Гроуз, который писал в 1785 году, замечает состояние тех округов, которые были удалены от метрополии или которые не имели с ней непосредственного общения до того, как «газеты и дилижансы привезли скептицизм и сделали каждого пахаря и молотильщика политиком и вольнодумцем». Ускоренное общение людей давно вышло за пределы ежедневного фолианта и мимолетного дилижанса, и в столетие железных дорог и национальных школ провинциальный глоссарий окончательно исчезнет.

1 «Лангедокско-французский словарь», аббат де Соваж. «Franchiman образовано от немецкого и означает человек Франции». Аббат писал в 1756 году, когда он не заботился о том, чтобы переводить слишком буквально; Франк-человек означал Свободный человек, ибо франки называли себя так, как «свободный народ». Этот ученый гасконец в своем рвении к Лангедокскому языку объясняет, что «Parla Franchiman» означает «говорить с акцентом (хорошим или плохим) провинций севера королевства»: намек на то, что французский акцент может быть не обязательно лучшим. Добрый аббат имел такое совершенное убеждение в превосходстве своих лангедокцев, что он не хотел бы иметь других слуг не только из-за их превосходной честности, но и из-за честности их языка.

2 «Пэлгрейв», 174. Они также получили некоторые в обмен, многие слова у Цезаря были британскими.—Херн, «Итинерарий Леланда», vi.

3 В той очень любопытной «Английской логономии» ученого Александра Гилла — отца, ибо его сын с тем же именем сменил его на посту учителя школы Св. Павла — у нас есть орфоэпия наших диалектов, данная с большой точностью. Эта работа была создана около 1619 года, и мы находим специфическое провинциальное произношение сегодняшнего дня. Работа, столь любопытная в истории нашего национального языка, не должна была быть составлена на латыни. Мистер Гест тщательно перевел рассудительный отрывок — «История английских ритмов», ii, 204.

4 Покойный доктор Вэлпи сказал мне, что мистер Уокер, орфоэпист, имел столь глубокое знание провинциальных особенностей произношения, что на частном курсе чтения в Оксфорде с двенадцатью студентами он сказал каждому из них соответствующее место их рождения или раннего образования.

5 Тук, «Развлечения Перли», стр. 141.

6 В «Анекдотах английского языка» Сэмюэля Пегга, антиквара, который называл себя «старым современником», читатель найдет несколько любопытных примеров вульгарного диалекта, иногда причудливо, но часто удовлетворительно установленных.

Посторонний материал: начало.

-- ==== Sys2Proof/Laws/Keeps/Security.lean ====
section
/-! SUPPORT. The operations of Machine/Security.lean keep the queue, rack time and the canonical forms (see Laws/Keeps). -/
namespace Sys2Proof.Machine
variable {pend : List Instr} {tmin : Nat}

theorem State.kmbRead_keeps {s : State} {n : Nat} {fails : Bool} (hk : Keeps pend tmin s) :
    Keeps pend tmin (State.kmbRead s n fails).2 := by
  unfold State.kmbRead
  repeat' first
    | with_reducible assumption | with_reducible refine Keeps.ite ?_ ?_ | with_reducible refine Keeps.ite_snd ?_ ?_
    | with_reducible refine State.areaCheck_keeps ?_ | with_reducible refine State.areaRead_keeps ?_
    | with_reducible refine State.memRead_keeps ?_ | (with_reducible refine Keeps.of_snd (by with_reducible assumption) ?_)
    | split | dsimp only

theorem State.kmbZero_keeps {s : State} {n : Nat} (hk : Keeps pend tmin s) :
    Keeps pend tmin (State.kmbZero s n) := by
  unfold State.kmbZero
  repeat' first
    | with_reducible assumption | with_reducible refine Keeps.ite ?_ ?_ | with_reducible refine Keeps.ite_snd ?_ ?_
    | with_reducible refine State.extWrite_keeps ?_ | with_reducible refine State.memWrite_keeps ?_
    | with_reducible refine Keeps.foldl ?_ (fun _ _ _ => ?_) | with_reducible refine Keeps.foldl_snd ?_ (fun _ _ _ => ?_)
    | (with_reducible refine Keeps.of_snd (by with_reducible assumption) ?_) | split | dsimp only

theorem State.kmbEnd_keeps {s : State} {code : Nat} (hk : Keeps pend tmin s) :
    Keeps pend tmin (State.kmbEnd s code) := by
  unfold State.kmbEnd
  repeat' first
    | with_reducible assumption | with_reducible refine State.set_keeps ?_ | split | dsimp only

theorem State.kmb_keeps {s : State} {f : State → Nat × State} (h : Keeps pend tmin s)
    (hf : ∀ u, Keeps pend tmin u → Keeps pend tmin (f u).2) : Keeps pend tmin (State.kmb s f) :=
  Keeps.ite (State.stick_keeps h) (State.kmbEnd_keeps (hf s h))

theorem State.kmbBuf_keeps {s : State} {n : Nat} {secret fails : Bool} {f : State → List (BitVec 8) → Nat × State}
    (h : Keeps pend tmin s) (hf : ∀ u b, Keeps pend tmin u → Keeps pend tmin (f u b).2) :
    Keeps pend tmin (State.kmbBuf s n secret fails f) := by
  unfold State.kmbBuf
  refine State.kmb_keeps h fun u hu => ?_
  repeat' first
    | with_reducible assumption | with_reducible refine State.kmbRead_keeps ?_ | with_reducible refine State.kmbZero_keeps ?_
    | exact hf _ _ ‹_› | with_reducible refine hf _ _ ?_ | with_reducible refine Keeps.ite ?_ ?_
    | with_reducible refine Keeps.ite_snd ?_ ?_ | exact Nat.le_refl _ | exact fun w => w
    | (with_reducible refine Keeps.of_snd (by with_reducible assumption) ?_)
    | (with_reducible refine Keeps.of_some (by with_reducible assumption) ?_) | split | dsimp only

theorem State.secTrace_keeps {s : State} {k : Nat} {slot : Nat} {arg : Nat} (hk : Keeps pend tmin s) :
    Keeps pend tmin (State.secTrace s k slot arg) := by
  unfold State.secTrace
  repeat' first
    | with_reducible assumption | with_reducible refine State.trace_keeps ?_ | split | dsimp only

theorem State.keyInstall_keeps {s : State} {slot : Nat} {b : List (BitVec 8)} (hk : Keeps pend tmin s) :
    Keeps pend tmin (State.keyInstall s slot b).2 := by
  unfold State.keyInstall
  repeat' first
    | with_reducible assumption | with_reducible refine Keeps.ite ?_ ?_ | with_reducible refine Keeps.ite_snd ?_ ?_
    | with_reducible refine State.vaultPut_keeps ?_ | with_reducible refine State.secTrace_keeps ?_
    | simp only [Keeps.update] | with_reducible refine KeepsU.all ?_ | split | dsimp only

theorem execKeyInstall_keeps {slot : Fin 32} {fails : Bool} {s : State} (hk : Keeps pend tmin s) :
    KeepsR pend tmin (execKeyInstall slot fails s) := by
  unfold execKeyInstall
  repeat' first
    | with_reducible assumption | with_reducible refine KeepsR.next ?_ | with_reducible refine Keeps.ite ?_ ?_
    | with_reducible refine KeepsR.ite ?_ ?_ | with_reducible refine Keeps.ite_snd ?_ ?_
    | with_reducible refine State.kmb_keeps ?_ (fun _ _ => ?_)
    | with_reducible refine State.kmbBuf_keeps ?_ (fun _ _ _ => ?_) | with_reducible refine State.keyInstall_keeps ?_
    | split | dsimp only

theorem State.keyErase_keeps {s : State} {slot : Nat} (hk : Keeps pend tmin s) :
    Keeps pend tmin (State.keyErase s slot) := by
  unfold State.keyErase
  repeat' first
    | with_reducible assumption | with_reducible refine Keeps.ite ?_ ?_ | with_reducible refine State.vaultPut_keeps ?_
    | with_reducible refine State.secTrace_keeps ?_ | simp only [Keeps.update] | with_reducible refine KeepsU.all ?_ | split
    | dsimp only

theorem execKeyErase_keeps {slot : Fin 32} {s : State} (hk : Keeps pend tmin s) :
    KeepsR pend tmin (execKeyErase slot s) := by
  unfold execKeyErase
  repeat' first
    | with_reducible assumption | with_reducible refine KeepsR.next ?_ | with_reducible refine Keeps.ite ?_ ?_
    | with_reducible refine KeepsR.ite ?_ ?_ | with_reducible refine State.kmb_keeps ?_ (fun _ _ => ?_)
    | with_reducible refine State.keyErase_keeps ?_ | split | dsimp only

theorem State.putLpKey_keeps {s : State} {b : List (BitVec 8)} (hk : Keeps pend tmin s) :
    Keeps pend tmin (State.putLpKey s b) := by
  unfold State.putLpKey
  repeat' first
    | with_reducible assumption | with_reducible refine State.set_keeps ?_
    | with_reducible refine Keeps.foldl ?_ (fun _ _ _ => ?_) | with_reducible refine Keeps.foldl_snd ?_ (fun _ _ _ => ?_)
    | split | dsimp only

theorem execLpKey_keeps {fails : Bool} {s : State} (hk : Keeps pend tmin s) :
    KeepsR pend tmin (execLpKey fails s) := by
  unfold execLpKey
  repeat' first
    | with_reducible assumption | with_reducible refine KeepsR.next ?_ | with_reducible refine Keeps.ite ?_ ?_
    | with_reducible refine KeepsR.ite ?_ ?_ | with_reducible refine State.kmbBuf_keeps ?_ (fun _ _ _ => ?_)
    | with_reducible refine State.vaultPut_keeps ?_ | with_reducible refine State.putLpKey_keeps ?_
    | with_reducible refine State.secTrace_keeps ?_ | simp only [Keeps.update] | with_reducible refine KeepsU.all ?_ | split
    | dsimp only

theorem State.credInstall_keeps {s : State} {c : List (BitVec 8)} (hk : Keeps pend tmin s) :
    Keeps pend tmin (State.credInstall s c).2 := by
  unfold State.credInstall
  repeat' first
    | with_reducible assumption | with_reducible refine Keeps.ite ?_ ?_ | with_reducible refine Keeps.ite_snd ?_ ?_
    | with_reducible refine State.vaultPut_keeps ?_ | with_reducible refine State.secTrace_keeps ?_
    | with_reducible refine State.set_keeps ?_ | simp only [Keeps.update] | with_reducible refine KeepsU.all ?_ | split
    | dsimp only

theorem execCredInstall_keeps {fails : Bool} {s : State} (hk : Keeps pend tmin s) :
    KeepsR pend tmin (execCredInstall fails s) := by
  unfold execCredInstall
  repeat' first
    | with_reducible assumption | with_reducible refine KeepsR.next ?_ | with_reducible refine Keeps.ite ?_ ?_
    | with_reducible refine KeepsR.ite ?_ ?_ | with_reducible refine Keeps.ite_snd ?_ ?_
    | with_reducible refine State.kmb_keeps ?_ (fun _ _ => ?_)
    | with_reducible refine State.kmbBuf_keeps ?_ (fun _ _ _ => ?_) | with_reducible refine State.credInstall_keeps ?_
    | split | dsimp only

theorem State.credEval_keeps {s : State} {t : Nat} (hk : Keeps pend tmin s) :
    Keeps pend tmin (State.credEval s t) := by
  unfold State.credEval
  repeat' first
    | with_reducible assumption | with_reducible refine Keeps.ite ?_ ?_ | with_reducible refine State.set_keeps ?_
    | with_reducible refine State.stickIrq_keeps ?_ | with_reducible refine State.secTrace_keeps ?_
    | simp only [Keeps.update] | with_reducible refine KeepsU.all ?_ | split | dsimp only

theorem State.credEvalAll_keeps {s : State} (hk : Keeps pend tmin s) :
    Keeps pend tmin (State.credEvalAll s) := by
  unfold State.credEvalAll
  repeat' first
    | with_reducible assumption | with_reducible refine Keeps.ite ?_ ?_ | with_reducible refine State.credEval_keeps ?_
    | with_reducible refine Keeps.foldl ?_ (fun _ _ _ => ?_) | with_reducible refine Keeps.foldl_snd ?_ (fun _ _ _ => ?_)
    | split | dsimp only

theorem execCredentialEvaluate_keeps {s : State} (hk : Keeps pend tmin s) :
    KeepsR pend tmin (execCredentialEvaluate s) := by
  unfold execCredentialEvaluate
  repeat' first
    | with_reducible assumption | with_reducible refine KeepsR.next ?_ | with_reducible refine State.credEvalAll_keeps ?_
    | split | dsimp only

theorem execCredRevoke_keeps {arg : BitVec 16} {s : State} (hk : Keeps pend tmin s) :
    KeepsR pend tmin (execCredRevoke arg s) := by
  unfold execCredRevoke
  repeat' first
    | with_reducible assumption | with_reducible refine KeepsR.next ?_ | with_reducible refine Keeps.ite ?_ ?_
    | with_reducible refine KeepsR.ite ?_ ?_ | with_reducible refine State.kmb_keeps ?_ (fun _ _ => ?_)
    | with_reducible refine State.set_keeps ?_ | with_reducible refine State.credEvalAll_keeps ?_ | split | dsimp only

theorem State.authSet_keeps {s : State} {arg : Nat} {b : List (BitVec 8)} (hk : Keeps pend tmin s) :
    Keeps pend tmin (State.authSet s arg b).2 := by
  unfold State.authSet
  repeat' first
    | with_reducible assumption | with_reducible refine Keeps.ite ?_ ?_ | with_reducible refine Keeps.ite_snd ?_ ?_
    | simp only [Keeps.update] | with_reducible refine KeepsU.all ?_ | split | dsimp only

theorem execAuthSet_keeps {arg : BitVec 16} {fails : Bool} {s : State} (hk : Keeps pend tmin s) :
    KeepsR pend tmin (execAuthSet arg fails s) := by
  unfold execAuthSet
  repeat' first
    | with_reducible assumption | with_reducible refine KeepsR.next ?_ | with_reducible refine Keeps.ite ?_ ?_
    | with_reducible refine KeepsR.ite ?_ ?_ | with_reducible refine Keeps.ite_snd ?_ ?_
    | with_reducible refine State.kmb_keeps ?_ (fun _ _ => ?_)
    | with_reducible refine State.kmbBuf_keeps ?_ (fun _ _ _ => ?_) | with_reducible refine State.authSet_keeps ?_ | split
    | dsimp only

theorem State.lifecycle_keeps {s : State} {l : Nat} (hk : Keeps pend tmin s) :
    Keeps pend tmin (State.lifecycle s l) := by
  unfold State.lifecycle
  repeat' first
    | with_reducible assumption | with_reducible refine State.set_keeps ?_ | with_reducible refine State.secTrace_keeps ?_
    | split | dsimp only

theorem State.decomStart_keeps {s : State} (hk : Keeps pend tmin s) :
    Keeps pend tmin (State.decomStart s) := by
  unfold State.decomStart
  repeat' first
    | with_reducible assumption | with_reducible refine State.set_keeps ?_ | with_reducible refine State.ctxReset_keeps ?_
    | with_reducible refine Keeps.foldl ?_ (fun _ _ _ => ?_) | with_reducible refine Keeps.foldl_snd ?_ (fun _ _ _ => ?_)
    | simp only [Keeps.update] | with_reducible refine KeepsU.all ?_ | split | dsimp only

theorem State.lcAdvance_keeps {s : State} {arg : Nat} (hk : Keeps pend tmin s) :
    Keeps pend tmin (State.lcAdvance s arg) := by
  unfold State.lcAdvance
  repeat' first
    | with_reducible assumption | with_reducible refine Keeps.ite ?_ ?_ | with_reducible refine State.stick_keeps ?_
    | with_reducible refine State.lifecycle_keeps ?_ | with_reducible refine State.kmbEnd_keeps ?_
    | with_reducible refine State.decomStart_keeps ?_ | split | dsimp only

theorem execLcAdvance_keeps {arg : BitVec 16} {s : State} (hk : Keeps pend tmin s) :
    KeepsR pend tmin (execLcAdvance arg s) := by
  unfold execLcAdvance
  repeat' first
    | with_reducible assumption | with_reducible refine KeepsR.next ?_ | with_reducible refine Keeps.ite ?_ ?_
    | with_reducible refine KeepsR.ite ?_ ?_ | with_reducible refine State.lcAdvance_keeps ?_ | split | dsimp only

theorem State.wipeMemory_keeps {s : State} {keepCf : Bool} (h : Keeps pend tmin s) : Keeps pend tmin (State.wipeMemory s keepCf) := by
  unfold State.wipeMemory
  refine State.set_keeps (State.set_keeps (State.set_keeps ?_))
  cases keepCf <;> simp only [Bool.false_eq_true, if_true, if_false]
  · refine Keeps.update.mpr (KeepsU.of h (Nat.le_refl _) ?_ fun w => w)
    exact fun w => Mem.wf_zeroRange _ _ _ _ (Mem.wf_zeroRange _ _ _ _ (Mem.wf_zeroRange _ _ _ _ w))
  · refine Keeps.update.mpr (KeepsU.of h (Nat.le_refl _) ?_ fun w => w)
    exact fun w => Mem.wf_zeroRange _ _ _ _ (Mem.wf_zeroRange _ _ _ _ (Mem.wf_zeroRange _ _ _ _ (Mem.wf_zeroRange _ _ _ _ w)))

theorem State.decomEnd_keeps {s : State} (hk : Keeps pend tmin s) :
    Keeps pend tmin (State.decomEnd s) := by
  unfold State.decomEnd
  repeat' first
    | with_reducible assumption | with_reducible refine Keeps.ite ?_ ?_ | with_reducible refine State.eraseKeys_keeps ?_
    | with_reducible refine State.wipeMemory_keeps ?_ | with_reducible refine State.lifecycle_keeps ?_
    | with_reducible refine State.kmbEnd_keeps ?_ | simp only [Keeps.update] | with_reducible refine KeepsU.all ?_ | split
    | dsimp only

theorem execDecommissionComplete_keeps {s : State} (hk : Keeps pend tmin s) :
    KeepsR pend tmin (execDecommissionComplete s) := by
  unfold execDecommissionComplete
  repeat' first
    | with_reducible assumption | with_reducible refine KeepsR.next ?_ | with_reducible refine State.decomEnd_keeps ?_
    | split | dsimp only

theorem State.svnAdvance_keeps {s : State} (hk : Keeps pend tmin s) :
    Keeps pend tmin (State.svnAdvance s) := by
  unfold State.svnAdvance
  repeat' first
    | with_reducible assumption | with_reducible refine Keeps.ite ?_ ?_ | with_reducible refine State.set_keeps ?_
    | with_reducible refine State.secTrace_keeps ?_ | simp only [Keeps.update] | with_reducible refine KeepsU.all ?_ | split
    | dsimp only

theorem execSvnAdvance_keeps {s : State} (hk : Keeps pend tmin s) :
    KeepsR pend tmin (execSvnAdvance s) := by
  unfold execSvnAdvance
  repeat' first
    | with_reducible assumption | with_reducible refine KeepsR.next ?_ | with_reducible refine Keeps.ite ?_ ?_
    | with_reducible refine KeepsR.ite ?_ ?_ | with_reducible refine State.kmb_keeps ?_ (fun _ _ => ?_)
    | with_reducible refine State.svnAdvance_keeps ?_ | split | dsimp only

theorem State.debugTrace_keeps {s : State} {k : Nat} {old : Nat} {new : Nat} (hk : Keeps pend tmin s) :
    Keeps pend tmin (State.debugTrace s k old new) := by
  unfold State.debugTrace
  repeat' first
    | with_reducible assumption | with_reducible refine State.trace_keeps ?_ | split | dsimp only

theorem State.newChal_keeps {s : State} (hk : Keeps pend tmin s) :
    Keeps pend tmin (State.newChal s) := by
  unfold State.newChal
  repeat' first
    | with_reducible assumption | with_reducible refine State.set64_keeps ?_ | with_reducible refine State.draw_keeps ?_
    | with_reducible refine Keeps.foldl ?_ (fun _ _ _ => ?_) | with_reducible refine Keeps.foldl_snd ?_ (fun _ _ _ => ?_)
    | split | dsimp only

theorem State.detach_keeps {s : State} (hk : Keeps pend tmin s) :
    Keeps pend tmin (State.detach s) := by
  unfold State.detach
  repeat' first
    | with_reducible assumption | with_reducible refine Keeps.ite ?_ ?_ | with_reducible refine State.set_keeps ?_
    | with_reducible refine State.debugTrace_keeps ?_ | split | dsimp only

Забавно обнаружить то, что мы называем вульгаризмами, составляющими язык Чосера и Шекспира, и даже наших Библий и Литургий.

7 Рэй был первым, кто собрал «Местные слова, Северной страны и Южной и Восточной страны». «Эксмурская брань и ухаживание» — аутентичный образец Эксмурского языка. Слова были собраны слепым скрипачом, а диалоги были написаны священником с помощью скрипача до 1725 года. У нас есть глоссарий ланкаширских слов и фраз, содержащийся в юмористических работах Тима Боббина. Другие окружные глоссаристы появились за последние пятнадцать лет:— Брокетт, «Слова Северной страны»; «Саффолкские слова и фразы», майор Мур; «Попытка глоссария чеширских слов» мистера Роджера Уилбрахама; «Диалект Запада Англии» мистера Дженнингса, особенно сомерсетширские слова; мистер Бриттон о словах Уилтшира; и преподобный Джозеф Хантер дал «Халламширский глоссарий», к которому приложены «Слова, используемые в Галифаксе» преподобного Джона Уотсона, а также дополнение к «Йоркширским словам» Торесби, лидского антиквара.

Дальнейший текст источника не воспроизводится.